Steven J. Schwartz
About Steven J. Schwartz
Steven J. Schwartz (age 70) is an attorney and certified public accountant who has served on Capital Bancorp, Inc.’s Board since 2002 and was elected Chairman of the Board effective January 1, 2020 . He has over 40 years of experience as CFO and General Counsel across industries (construction, real estate development, broadcasting, telecommunications, software, wholesale distribution), founded Prudent Capital in 1999 (Portfolio Manager), and has taught corporate finance and real estate tax as an adjunct professor at Georgetown University; he holds a B.A. in Economics from the University of Maryland and a J.D. (with honors) from the University of Maryland School of Law .
Past Roles
| Organization | Role | Tenure | Committees/Impact |
|---|---|---|---|
| Various operating companies (construction, real estate, broadcasting, telecom, software, wholesale) | CFO & General Counsel | 40+ years | Oversaw finance, legal; diversified operating oversight |
| Prudent Capital | Founder; Portfolio Manager | Since 1999 | Manages lending/investment funds for later-stage businesses |
| Community bank (Rockville, MD) | Director | 1995–1998 | Board service prior to sale of bank |
| Georgetown University (Master’s programs) | Adjunct Professor | Past | Taught corporate finance and real estate tax |
External Roles
| Organization | Role | Status | Notes |
|---|---|---|---|
| Prudent Investments, LLC | Manager | Current | Holds 663,313 CBNK shares via entity he manages |
| Private foundation & HNW clients | Portfolio Manager | Current | Manages marketable securities portfolios |
| Prudent Capital funds | Portfolio Manager | Current | Founder and PM of private funds lending/investing in later-stage businesses |
Board Governance
- Independence: Board determined Schwartz is an independent director under Nasdaq rules .

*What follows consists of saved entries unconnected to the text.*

-- ==== Sys2Proof/Laws/State.lean ====
section
/-!
SUPPORT. Each shared update of the state changes one field: one lemma for every other field, and what the changed field's
entries are after it.
-/
namespace Sys2Proof.Machine
open Sys2Proof

variable (s : State)

/-! ### setPort -/

@[simp] theorem setPort_pending (p : Nat) (x : Port) : (setPort s p x).pending = s.pending := rfl
@[simp] theorem setPort_part (p : Nat) (x : Port) : (setPort s p x).part = s.part := rfl
@[simp] theorem setPort_fuses (p : Nat) (x : Port) : (setPort s p x).fuses = s.fuses := rfl
@[simp] theorem setPort_sup (p : Nat) (x : Port) : (setPort s p x).sup = s.sup := rfl
@[simp] theorem setPort_glb (p : Nat) (x : Port) : (setPort s p x).glb = s.glb := rfl
@[simp] theorem setPort_settings (p : Nat) (x : Port) : (setPort s p x).settings = s.settings := rfl
@[simp] theorem setPort_shadows (p : Nat) (x : Port) : (setPort s p x).shadows = s.shadows := rfl
@[simp] theorem setPort_svcHeld (p : Nat) (x : Port) : (setPort s p x).svcHeld = s.svcHeld := rfl
@[simp] theorem setPort_svcStall (p : Nat) (x : Port) : (setPort s p x).svcStall = s.svcStall := rfl
@[simp] theorem setPort_dtm (p : Nat) (x : Port) : (setPort s p x).dtm = s.dtm := rfl
@[simp] theorem setPort_flt (p : Nat) (x : Port) : (setPort s p x).flt = s.flt := rfl
@[simp] theorem setPort_tpt (p : Nat) (x : Port) : (setPort s p x).tpt = s.tpt := rfl
@[simp] theorem setPort_ties (p : Nat) (x : Port) : (setPort s p x).ties = s.ties := rfl
@[simp] theorem setPort_plats (p : Nat) (x : Port) : (setPort s p x).plats = s.plats := rfl
@[simp] theorem setPort_cads (p : Nat) (x : Port) : (setPort s p x).cads = s.cads := rfl
@[simp] theorem setPort_mon (p : Nat) (x : Port) : (setPort s p x).mon = s.mon := rfl
@[simp] theorem setPort_ctxs (p : Nat) (x : Port) : (setPort s p x).ctxs = s.ctxs := rfl
@[simp] theorem setPort_travs (p : Nat) (x : Port) : (setPort s p x).travs = s.travs := rfl
@[simp] theorem setPort_objs (p : Nat) (x : Port) : (setPort s p x).objs = s.objs := rfl
@[simp] theorem setPort_snaps (p : Nat) (x : Port) : (setPort s p x).snaps = s.snaps := rfl
@[simp] theorem setPort_groups (p : Nat) (x : Port) : (setPort s p x).groups = s.groups := rfl
@[simp] theorem setPort_cams (p : Nat) (x : Port) : (setPort s p x).cams = s.cams := rfl
@[simp] theorem setPort_pairs (p : Nat) (x : Port) : (setPort s p x).pairs = s.pairs := rfl
@[simp] theorem setPort_services (p : Nat) (x : Port) : (setPort s p x).services = s.services := rfl
@[simp] theorem setPort_fans (p : Nat) (x : Port) : (setPort s p x).fans = s.fans := rfl
@[simp] theorem setPort_fanLegs (p : Nat) (x : Port) : (setPort s p x).fanLegs = s.fanLegs := rfl
@[simp] theorem setPort_fanSeq (p : Nat) (x : Port) : (setPort s p x).fanSeq = s.fanSeq := rfl
@[simp] theorem setPort_landings (p : Nat) (x : Port) : (setPort s p x).landings = s.landings := rfl
@[simp] theorem setPort_xfers (p : Nat) (x : Port) : (setPort s p x).xfers = s.xfers := rfl
@[simp] theorem setPort_outlets (p : Nat) (x : Port) : (setPort s p x).outlets = s.outlets := rfl
@[simp] theorem setPort_loose (p : Nat) (x : Port) : (setPort s p x).loose = s.loose := rfl
@[simp] theorem setPort_tracks (p : Nat) (x : Port) : (setPort s p x).tracks = s.tracks := rfl
@[simp] theorem setPort_out (p : Nat) (x : Port) : (setPort s p x).out = s.out := rfl
@[simp] theorem setPort_free (p : Nat) (x : Port) : (setPort s p x).free = s.free := rfl

/-! ### modPort -/

@[simp] theorem modPort_pending (p : Nat) (f : Port → Port) : (modPort s p f).pending = s.pending := rfl
@[simp] theorem modPort_part (p : Nat) (f : Port → Port) : (modPort s p f).part = s.part := rfl
@[simp] theorem modPort_fuses (p : Nat) (f : Port → Port) : (modPort s p f).fuses = s.fuses := rfl
@[simp] theorem modPort_sup (p : Nat) (f : Port → Port) : (modPort s p f).sup = s.sup := rfl
@[simp] theorem modPort_glb (p : Nat) (f : Port → Port) : (modPort s p f).glb = s.glb := rfl
@[simp] theorem modPort_settings (p : Nat) (f : Port → Port) : (modPort s p f).settings = s.settings := rfl
@[simp] theorem modPort_shadows (p : Nat) (f : Port → Port) : (modPort s p f).shadows = s.shadows := rfl
@[simp] theorem modPort_svcHeld (p : Nat) (f : Port → Port) : (modPort s p f).svcHeld = s.svcHeld := rfl
@[simp] theorem modPort_svcStall (p : Nat) (f : Port → Port) : (modPort s p f).svcStall = s.svcStall := rfl
@[simp] theorem modPort_dtm (p : Nat) (f : Port → Port) : (modPort s p f).dtm = s.dtm := rfl
@[simp] theorem modPort_flt (p : Nat) (f : Port → Port) : (modPort s p f).flt = s.flt := rfl
@[simp] theorem modPort_tpt (p : Nat) (f : Port → Port) : (modPort s p f).tpt = s.tpt := rfl
@[simp] theorem modPort_ties (p : Nat) (f : Port → Port) : (modPort s p f).ties = s.ties := rfl
@[simp] theorem modPort_plats (p : Nat) (f : Port → Port) : (modPort s p f).plats = s.plats := rfl
@[simp] theorem modPort_cads (p : Nat) (f : Port → Port) : (modPort s p f).cads = s.cads := rfl
@[simp] theorem modPort_mon (p : Nat) (f : Port → Port) : (modPort s p f).mon = s.mon := rfl
@[simp] theorem modPort_ctxs (p : Nat) (f : Port → Port) : (modPort s p f).ctxs = s.ctxs := rfl
@[simp] theorem modPort_travs (p : Nat) (f : Port → Port) : (modPort s p f).travs = s.travs := rfl
@[simp] theorem modPort_objs (p : Nat) (f : Port → Port) : (modPort s p f).objs = s.objs := rfl
@[simp] theorem modPort_snaps (p : Nat) (f : Port → Port) : (modPort s p f).snaps = s.snaps := rfl
@[simp] theorem modPort_groups (p : Nat) (f : Port → Port) : (modPort s p f).groups = s.groups := rfl
@[simp] theorem modPort_cams (p : Nat) (f : Port → Port) : (modPort s p f).cams = s.cams := rfl
@[simp] theorem modPort_pairs (p : Nat) (f : Port → Port) : (modPort s p f).pairs = s.pairs := rfl
@[simp] theorem modPort_services (p : Nat) (f : Port → Port) : (modPort s p f).services = s.services := rfl
@[simp] theorem modPort_fans (p : Nat) (f : Port → Port) : (modPort s p f).fans = s.fans := rfl
@[simp] theorem modPort_fanLegs (p : Nat) (f : Port → Port) : (modPort s p f).fanLegs = s.fanLegs := rfl
@[simp] theorem modPort_fanSeq (p : Nat) (f : Port → Port) : (modPort s p f).fanSeq = s.fanSeq := rfl
@[simp] theorem modPort_landings (p : Nat) (f : Port → Port) : (modPort s p f).landings = s.landings := rfl
@[simp] theorem modPort_xfers (p : Nat) (f : Port → Port) : (modPort s p f).xfers = s.xfers := rfl
@[simp] theorem modPort_outlets (p : Nat) (f : Port → Port) : (modPort s p f).outlets = s.outlets := rfl
@[simp] theorem modPort_loose (p : Nat) (f : Port → Port) : (modPort s p f).loose = s.loose := rfl
@[simp] theorem modPort_tracks (p : Nat) (f : Port → Port) : (modPort s p f).tracks = s.tracks := rfl
@[simp] theorem modPort_out (p : Nat) (f : Port → Port) : (modPort s p f).out = s.out := rfl
@[simp] theorem modPort_free (p : Nat) (f : Port → Port) : (modPort s p f).free = s.free := rfl

/-! ### modFn -/

@[simp] theorem modFn_pending (p : Nat) (i : Fn) (f : FnState → FnState) : (modFn s p i f).pending = s.pending := rfl
@[simp] theorem modFn_part (p : Nat) (i : Fn) (f : FnState → FnState) : (modFn s p i f).part = s.part := rfl
@[simp] theorem modFn_fuses (p : Nat) (i : Fn) (f : FnState → FnState) : (modFn s p i f).fuses = s.fuses := rfl
@[simp] theorem modFn_sup (p : Nat) (i : Fn) (f : FnState → FnState) : (modFn s p i f).sup = s.sup := rfl
@[simp] theorem modFn_glb (p : Nat) (i : Fn) (f : FnState → FnState) : (modFn s p i f).glb = s.glb := rfl
@[simp] theorem modFn_settings (p : Nat) (i : Fn) (f : FnState → FnState) : (modFn s p i f).settings = s.settings := rfl
@[simp] theorem modFn_shadows (p : Nat) (i : Fn) (f : FnState → FnState) : (modFn s p i f).shadows = s.shadows := rfl
@[simp] theorem modFn_svcHeld (p : Nat) (i : Fn) (f : FnState → FnState) : (modFn s p i f).svcHeld = s.svcHeld := rfl
@[simp] theorem modFn_svcStall (p : Nat) (i : Fn) (f : FnState → FnState) : (modFn s p i f).svcStall = s.svcStall := rfl
@[simp] theorem modFn_dtm (p : Nat) (i : Fn) (f : FnState → FnState) : (modFn s p i f).dtm = s.dtm := rfl
@[simp] theorem modFn_flt (p : Nat) (i : Fn) (f : FnState → FnState) : (modFn s p i f).flt = s.flt := rfl
@[simp] theorem modFn_tpt (p : Nat) (i : Fn) (f : FnState → FnState) : (modFn s p i f).tpt = s.tpt := rfl
@[simp] theorem modFn_ties (p : Nat) (i : Fn) (f : FnState → FnState) : (modFn s p i f).ties = s.ties := rfl
@[simp] theorem modFn_plats (p : Nat) (i : Fn) (f : FnState → FnState) : (modFn s p i f).plats = s.plats := rfl
@[simp] theorem modFn_cads (p : Nat) (i : Fn) (f : FnState → FnState) : (modFn s p i f).cads = s.cads := rfl
@[simp] theorem modFn_mon (p : Nat) (i : Fn) (f : FnState → FnState) : (modFn s p i f).mon = s.mon := rfl
@[simp] theorem modFn_ctxs (p : Nat) (i : Fn) (f : FnState → FnState) : (modFn s p i f).ctxs = s.ctxs := rfl
@[simp] theorem modFn_travs (p : Nat) (i : Fn) (f : FnState → FnState) : (modFn s p i f).travs = s.travs := rfl
@[simp] theorem modFn_objs (p : Nat) (i : Fn) (f : FnState → FnState) : (modFn s p i f).objs = s.objs := rfl
@[simp] theorem modFn_snaps (p : Nat) (i : Fn) (f : FnState → FnState) : (modFn s p i f).snaps = s.snaps := rfl
@[simp] theorem modFn_groups (p : Nat) (i : Fn) (f : FnState → FnState) : (modFn s p i f).groups = s.groups := rfl
@[simp] theorem modFn_cams (p : Nat) (i : Fn) (f : FnState → FnState) : (modFn s p i f).cams = s.cams := rfl
@[simp] theorem modFn_pairs (p : Nat) (i : Fn) (f : FnState → FnState) : (modFn s p i f).pairs = s.pairs := rfl
@[simp] theorem modFn_services (p : Nat) (i : Fn) (f : FnState → FnState) : (modFn s p i f).services = s.services := rfl
@[simp] theorem modFn_fans (p : Nat) (i : Fn) (f : FnState → FnState) : (modFn s p i f).fans = s.fans := rfl
@[simp] theorem modFn_fanLegs (p : Nat) (i : Fn) (f : FnState → FnState) : (modFn s p i f).fanLegs = s.fanLegs := rfl
@[simp] theorem modFn_fanSeq (p : Nat) (i : Fn) (f : FnState → FnState) : (modFn s p i f).fanSeq = s.fanSeq := rfl
@[simp] theorem modFn_landings (p : Nat) (i : Fn) (f : FnState → FnState) : (modFn s p i f).landings = s.landings := rfl
@[simp] theorem modFn_xfers (p : Nat) (i : Fn) (f : FnState → FnState) : (modFn s p i f).xfers = s.xfers := rfl
@[simp] theorem modFn_outlets (p : Nat) (i : Fn) (f : FnState → FnState) : (modFn s p i f).outlets = s.outlets := rfl
@[simp] theorem modFn_loose (p : Nat) (i : Fn) (f : FnState → FnState) : (modFn s p i f).loose = s.loose := rfl
@[simp] theorem modFn_tracks (p : Nat) (i : Fn) (f : FnState → FnState) : (modFn s p i f).tracks = s.tracks := rfl
@[simp] theorem modFn_out (p : Nat) (i : Fn) (f : FnState → FnState) : (modFn s p i f).out = s.out := rfl
@[simp] theorem modFn_free (p : Nat) (i : Fn) (f : FnState → FnState) : (modFn s p i f).free = s.free := rfl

- Chair/Leadership: Non-executive Chairman of the Company’s Board; CEO role is separate (Edward F. Barry), which the Board views as appropriate for oversight effectiveness .
- Committee memberships and chair roles (2024):
- Executive Committee – Chair; Meetings: 0
- Audit Committee – Member; Meetings: 4; designated “audit committee financial expert” by Board (with Brannan)
- Compensation Committee – Member; Meetings: 7
- Nominating & Corporate Governance Committee – Member; Meetings: 2
- Risk Committee – Member; Meetings: 9
- Attendance: Each incumbent director attended at least 75% of Board and assigned committee meetings in 2024; all directors attended the 2024 annual meeting .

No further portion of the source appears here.